▸ **WHAT IS REQUIRED**
The lines from the top of the listing through the one containing "hbyte ▸ List.concat_get_prefix hacc hlt" are to be retyped exactly, with no other lines.

▸ **TASK INPUT**
-------

/-- A PACK that has put out a beginning of the image and has `d` bytes to go ends in the image, a step for each of
them and one for the completion. -/
theorem pack_loop {s : State} {out : List Byte} {d : Nat} (h : s.looping .pack)
    (hok : s.work.packOk s.cfg.outCap.val)
    (hout : Codec.pack s.work.w.toNat s.work.h.toNat s.work.px = .ok out) (hacc : s.work.acc <+: out)
    (hd : s.work.acc.length + d = s.work.h.toNat * (s.work.w.toNat / 8)) :
    s.completesAfter (d + 1) (.ok out) := by
  induction d generalizing s with
  | zero =>
    rw [← hacc.eq_of_length (hd.trans (packedLengthIsExact _ _ _ _ hout).symm)]
    refine h.finish ?_
    simpa only [State.loopOver, h.iterating.2] using packOk_cursor_past hok hd
  | succ d ih =>
    obtain ⟨hy, hw⟩ := packOk_cursor_inside hok (by omega)
    have hstep := step_pack_group h.blockNext h.iterating hy hw
    have hok' := nextGroup_packOk (Codec.packedByte s.work.px s.work.y s.work.g) hok hy (Nat.ne_of_gt hw)
    rw [exec_group, emitPacked_frame] at hstep
    rw [nextGroup_frame] at hok'
    obtain ⟨-, hcap, hcursor, -, hg, -⟩ := hok
    obtain ⟨hlt, hbyte⟩ : ∃ hlt, out[s.work.acc.length]'hlt = Codec.packedByte s.work.px s.work.y s.work.g :=
      List.getElem?_eq_some_iff.1 (hcursor ▸ pack_getElem? hout hy (by omega))
    have hacc' : s.work.acc ++ [Codec.packedByte s.work.px s.work.y s.work.g] <+: out :=
      hbyte ▸ List.concat_get_prefix hacc hlt
    have hlen : (s.work.acc ++ [Codec.packedByte s.work.px s.work.y s.work.g]).length = s.work.acc.length + 1 :=
      List.length_append
    refine completesAfter_succ hstep rfl (ih ?_ hok' hout hacc' ?_)
    · exact ⟨h.busy, h.silent, h.iterating, h.unspoiled, by simp only [hlen]; omega⟩
    · simp only [hlen]
      omega

/-- A PACK whose checks pass ends in the packed image. -/
theorem pack_command {s : State} (hw : s.reg.width.toNat % 8 = 0)
    (hcap : s.reg.height.toNat * (s.reg.width.toNat / 8) ≤ s.cfg.outCap.val) :
    ∃ out, Codec.pack s.reg.width.toNat s.reg.height.toNat s.source = .ok out ∧
      (s.justStarted .pack).completesAfter (s.reg.height.toNat * (s.reg.width.toNat / 8) + 2) (.ok out) := by
  obtain ⟨out, hout⟩ : ∃ out, Codec.pack s.reg.width.toNat s.reg.height.toNat s.source = .ok out :=
    ⟨_, if_neg (not_not.2 hw)⟩
  have hok : (s.justStarted .pack).pass.work.packOk s.cfg.outCap.val := by
    refine ⟨hw, hcap, (Nat.zero_mul _).symm, Nat.zero_le _, ?_, fun _ => rfl⟩
    rcases Nat.eq_zero_or_pos (s.reg.width.toNat / 8) with hzero | hpos
    · exact .inr ⟨rfl, hzero⟩
    · exact .inl hpos
  exact ⟨out, hout, justStarted_completesAfter (And.intro hw hcap)
    (pack_loop (justStarted_pass_looping .pack s) hok hout List.nil_prefix (Nat.zero_add _))⟩

/-- Settles O53: the run of `pack_command`, its registers read off the completion tuple. -/
theorem packCommandComputesPack : Obligations.PackCommandComputesPack := by
  unfold Obligations.PackCommandComputesPack
  intro s hw hcap
  obtain ⟨out, hout, t, hrun, hend⟩ := pack_command hw hcap
  have hresult : t.reg.result = .ok := congrArg Completion.result hend.completion
  have hoffset : t.reg.errOffset = 0 := congrArg Completion.errOffset hend.completion
  have hreg := hend.reg
  rw [hresult, hoffset] at hreg
  exact ⟨out, t, hout, hrun, hend.idle, hend.completion, hend.inBuf, hend.faults, hend.source, hreg⟩

/-! ### A stream command whose input has no error -/

/-- The run that ends in the output of a whole input, as O54 and O55 say it. -/
theorem stream_command_result {op : Op} {s : State} {out : List Byte} {n : Nat}
    (h : (s.justStarted op).completesIn n ((s.justStarted op).pass.ending out none)) :
    ∃ k t, k ≤ n ∧ reaches k (s.justStarted op) t ∧ t.work.phase = .idle ∧ t.inBuf = s.inBuf ∧
      t.faults = s.faults ∧ (out.length ≤ s.cfg.outCap.val → t.completion = Completion.success out) ∧
      (s.cfg.outCap.val < out.length → t.completion = Completion.failure .capacityExceeded 0) := by
  obtain ⟨k, hk, t, hrun, hend⟩ := h
  have hending : (s.justStarted op).pass.ending out none =
      if s.cfg.outCap.val < out.length then .error (.capacityExceeded, 0) else .ok out := by
    rw [← Nat.zero_add out.length]
    rfl
  have hc := hend.completion
  rw [hending] at hc
  refine ⟨k, t, hk, hrun, hend.idle, hend.inBuf, hend.faults, fun hfits => ?_, fun hfull => ?_⟩
  · rwa [if_neg (Nat.not_lt.2 hfits)] at hc
  · rwa [if_pos hfull] at hc

theorem input_length (s : State) : s.input.length = s.reg.inLen.toNat := Memory.bytes_length _ _ _

/-! ### ENCODE (R89) -/

/-- The 256 bytes an iteration reads measure the run (R89). -/
theorem cappedRun_take (bs : List Byte) : cappedRun (bs.take 256) = cappedRun bs := by
  cases bs with
  | nil => rfl
  | cons v rest =>
    simp only [List.take_succ_cons, cappedRun, ← List.take_takeWhile, List.length_take]
    omega

theorem tokenAdvance_pos (m : Word) (v : Byte) (rest : List Byte) :
    1 ≤ tokenAdvance m (cappedRun (v :: rest)) := by
  unfold tokenAdvance
  split
  · exact cappedRun_cons_pos v rest
  · exact Nat.le_refl 1

theorem encodeLoop_cons (e : Byte) (m : Word) (k : Nat) (v : Byte) (rest : List Byte) :
    Codec.encodeLoop e m (k + 1) (v :: rest) =
      (chooseToken e m v (cappedRun (v :: rest))).bytes ++
        Codec.encodeLoop e m k ((v :: rest).drop (tokenAdvance m (cappedRun (v :: rest)))) := rfl

/-- An ENCODE with no input to come ends in what it has put out. -/
theorem encode_noInput {s : State} (h : s.looping .encode) (hnil : s.remaining = []) (k : Nat) :
    s.completesIn (k + 1) (s.ending (Codec.encodeLoop s.work.e s.work.m k s.remaining) none) := by
  rw [hnil, encodeLoop_nil, ending_nil h.room]
  exact ⟨1, Nat.succ_le_succ (Nat.zero_le k), h.finish (loopOver_of_remaining_nil h (by decide) hnil)⟩

/-- An ENCODE ends in what it has put out and the encoding of its input to come, by induction on the bound of R75's
loop. -/
theorem encode_loop {s : State} {k : Nat} (h : s.looping .encode) (hk : s.remaining.length ≤ k) :
    s.completesIn (k + 1) (s.ending (Codec.encodeLoop s.work.e s.work.m k s.remaining) none) := by
  induction k generalizing s with
  | zero => exact encode_noInput h (List.eq_nil_of_length_eq_zero (Nat.le_zero.1 hk)) 0
  | succ k ih =>
    cases hrem : s.remaining with
    | nil => exact hrem ▸ encode_noInput h hrem (k + 1)
    | cons v rest =>
      have hwin : s.window 256 = (v :: rest).take 256 := hrem ▸ window_eq_take 256 s
      have hstep := step_encode_token h.blockNext h.iterating (hwin.trans List.take_succ_cons)
      rw [hwin, cappedRun_take] at hstep
      rw [encodeLoop_cons]
      refine h.emit hstep fun h' => ?_
      have hpos := tokenAdvance_pos s.work.m v rest
      have hnext := ih h' (by rw [remaining_appended, List.length_drop]; omega)
      rwa [remaining_appended, hrem] at hnext

/-- An ENCODE whose checks pass ends in the encoding of its input. -/
theorem encode_command {s : State} (hm : 2 ≤ s.reg.minRun.toNat) (hin : s.reg.inLen.toNat ≤ s.cfg.inCap.val) :
    (s.justStarted .encode).completesIn (s.reg.inLen.toNat + 2) ((s.justStarted .encode).pass.ending
      (Codec.encodeLoop s.reg.escape s.reg.minRun s.reg.inLen.toNat s.input) none) :=
  justStarted_completesIn (And.intro hm hin)
    (encode_loop (justStarted_pass_looping .encode s) (Nat.le_of_eq (input_length s)))

/-- Settles O54: what Encode answers is the loop on the whole input. -/
theorem encodeCommandComputesEncode : Obligations.EncodeCommandComputesEncode := by
  unfold Obligations.EncodeCommandComputesEncode
  intro s out hin hencode
  obtain ⟨hm, rfl⟩ := encode_ok hencode
  rw [input_length]
  exact stream_command_result (encode_command hm hin)

/-! ### DECODE (R105) -/

/-- No token stands at the front of `tail`: it is the end of the stream, or an illegal pattern. -/
def NoToken (e : Byte) (tail : List Byte) : Prop :=
  tail = [] ∨ ∃ i rest, decodeToken e tail = .ok (i, rest) ∧ i.isToken = false

/-- The token decoder looks at no more than three bytes (R102). -/
theorem decodeToken_take {e : Byte} {bs : List Byte} {i : Instr} {rest : List Byte}
    (h : decodeToken e bs = .ok (i, rest)) : ∃ rest', decodeToken e (bs.take 3) = .ok (i, rest') := by
  rcases decodeToken_cases h with ⟨b, hb, rfl, rfl⟩ | ⟨rfl, rfl, rfl⟩ | ⟨rfl, rfl⟩ |
    ⟨c, hc, rfl, rfl, rfl⟩ | ⟨rfl, rfl⟩ | ⟨v, hv, rfl, rfl⟩ | ⟨c, v, hc0, hc1, rfl, rfl⟩
  · exact ⟨_, decodeToken_lit hb _⟩
  · exact ⟨_, decodeToken_truncCount e⟩
  · exact ⟨_, decodeToken_illegalCount0 e _⟩
  · exact ⟨_, decodeToken_truncValue e hc⟩
  · exact ⟨_, decodeToken_esc e _⟩
  · exact ⟨_, decodeToken_illegalEscValue hv _⟩
  · exact ⟨_, decodeToken_run e hc0 hc1 v _⟩

/-- The block's step of a DECODE runs the first token or pattern of the input to come. -/
theorem step_decode_remaining {s : State} {i : Instr} {rest : List Byte} (h : s.looping .decode)
    (hd : decodeToken s.work.e s.remaining = .ok (i, rest)) : step s = exec i s := by
  obtain ⟨rest', hd'⟩ := decodeToken_take hd
  rw [← window_eq_take] at hd'
  exact step_decode_token h.blockNext h.iterating hd'

/-- An illegal pattern is the same error of the function and of the machine, at the same offset. -/
theorem illegal_pattern {e : Byte} {bs rest : List Byte} {i : Instr} (hd : decodeToken e bs = .ok (i, rest))
    (hi : i.isToken = false) :
    ∃ (code : ResultCode) (k : Nat), code ≠ .ok ∧ code ≠ .none ∧
      (∀ pc, Codec.decodeFrom e pc bs = .error (code, pc + k)) ∧
      ∀ s, exec i s = .next (s.raise code (s.work.pc + k)) := by
  rcases decodeToken_cases hd with ⟨b, hb, rfl, rfl⟩ | ⟨rfl, rfl, rfl⟩ | ⟨rfl, rfl⟩ |
    ⟨c, hc, rfl, rfl, rfl⟩ | ⟨rfl, rfl⟩ | ⟨v, hv, rfl, rfl⟩ | ⟨c, v, hc0, hc1, rfl, rfl⟩
  · cases hi
  · exact ⟨_, 1, by decide, by decide, decodeFrom_truncCount e, exec_truncCount e⟩
  · exact ⟨_, 1, by decide, by decide, fun pc => decodeFrom_illegalCount0 e pc rest, exec_illegalCount0 e⟩
  · exact ⟨_, 2, by decide, by decide, decodeFrom_truncValue e hc, exec_truncValue e c⟩
  · cases hi
  · exact ⟨_, 2, by decide, by decide, fun pc => decodeFrom_illegalEscValue hv pc rest, exec_illegalEscValue e v⟩
  · cases hi

/-- A DECODE with no token to come ends in what it has put out, or in the error of the illegal pattern. -/
theorem decode_noToken {s : State} {stop : Option CodecError} (h : s.looping .decode)
    (htail : NoToken s.work.e s.remaining)
    (hstop : Codec.decodeFrom s.work.e s.work.pc s.remaining = stop.elim (.ok []) .error) :
    s.completesAfter 1 (s.ending [] stop) := by
  rw [ending_nil h.room]
  rcases htail with hnil | ⟨i, rest, hd, hi⟩
  · rw [hnil] at hstop
    cases stop with
    | none => exact h.finish (loopOver_of_remaining_nil h (by decide) hnil)
    | some err => cases hstop
  · obtain ⟨code, k, hok, hnone, hcodec, hexec⟩ := illegal_pattern hd hi
    rw [hcodec] at hstop
    cases stop with
    | none => cases hstop
    | some err =>
      cases hstop
      exact completesAfter_one ((step_decode_remaining h hd).trans (hexec s))
        (raise_endsIn h.unspoiled hok hnone _)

-------

▸ **ANSWER BELOW**
/-- A PACK that has put out a beginning of the image and has `d` bytes to go ends in the image, a step for each of
them and one for the completion. -/
theorem pack_loop {s : State} {out : List Byte} {d : Nat} (h : s.looping .pack)
    (hok : s.work.packOk s.cfg.outCap.val)
    (hout : Codec.pack s.work.w.toNat s.work.h.toNat s.work.px = .ok out) (hacc : s.work.acc <+: out)
    (hd : s.work.acc.length + d = s.work.h.toNat * (s.work.w.toNat / 8)) :
    s.completesAfter (d + 1) (.ok out) := by
  induction d generalizing s with
  | zero =>
    rw [← hacc.eq_of_length (hd.trans (packedLengthIsExact _ _ _ _ hout).symm)]
    refine h.finish ?_
    simpa only [State.loopOver, h.iterating.2] using packOk_cursor_past hok hd
  | succ d ih =>
    obtain ⟨hy, hw⟩ := packOk_cursor_inside hok (by omega)
    have hstep := step_pack_group h.blockNext h.iterating hy hw
    have hok' := nextGroup_packOk (Codec.packedByte s.work.px s.work.y s.work.g) hok hy (Nat.ne_of_gt hw)
    rw [exec_group, emitPacked_frame] at hstep
    rw [nextGroup_frame] at hok'
    obtain ⟨-, hcap, hcursor, -, hg, -⟩ := hok
    obtain ⟨hlt, hbyte⟩ : ∃ hlt, out[s.work.acc.length]'hlt = Codec.packedByte s.work.px s.work.y s.work.g :=
      List.getElem?_eq_some_iff.1 (hcursor ▸ pack_getElem? hout hy (by omega))
    have hacc' : s.work.acc ++ [Codec.packedByte s.work.px s.work.y s.work.g] <+: out :=
      hbyte ▸ List.concat_get_prefix hacc hlt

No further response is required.